ENTRIES SUPPLIED:

+++

/-- The machine right after power-on of a part whose array was never written. -/
def State.reset : State where
  wpu := Wpu.afterReset ⟨false, false⟩ ⟨false, false⟩ ⟨false, false⟩
  sc := SessionControl.afterReset
  rt := RepeatTracker.afterReset
  erc := Erc.afterReset
  batches := []
  rb := RollBuilder.afterReset
  ks := KnifeSequencer.afterReset
  ld := LabelDispatcher.afterReset
  ps := PersistentStore.afterReset StoreArray.blank
  events := LineEvents.afterReset .powerOn
  ports := ⟨PortState.afterReset, PortState.afterReset, PortState.afterReset⟩
  pending := []

end Sys2Proof.Machine
end

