-- ==== Sys2Proof/Machine/Core.lean ====
section
/-! DEFINITION. The machine as the host runs it. -/

def Sys2Proof.core : Host.Core := { State := Sys2Proof.Machine.State, Fault := Sys2Proof.Machine.Fault, Refusal := Sys2Proof.Machine.Refusal, step := Sys2Proof.Machine.step, reset := Sys2Proof.Machine.State.reset }
end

+++

Among the entries, work out how many lines include the word "afterReset". Answer with that number only.

ANSWER SPACE: 10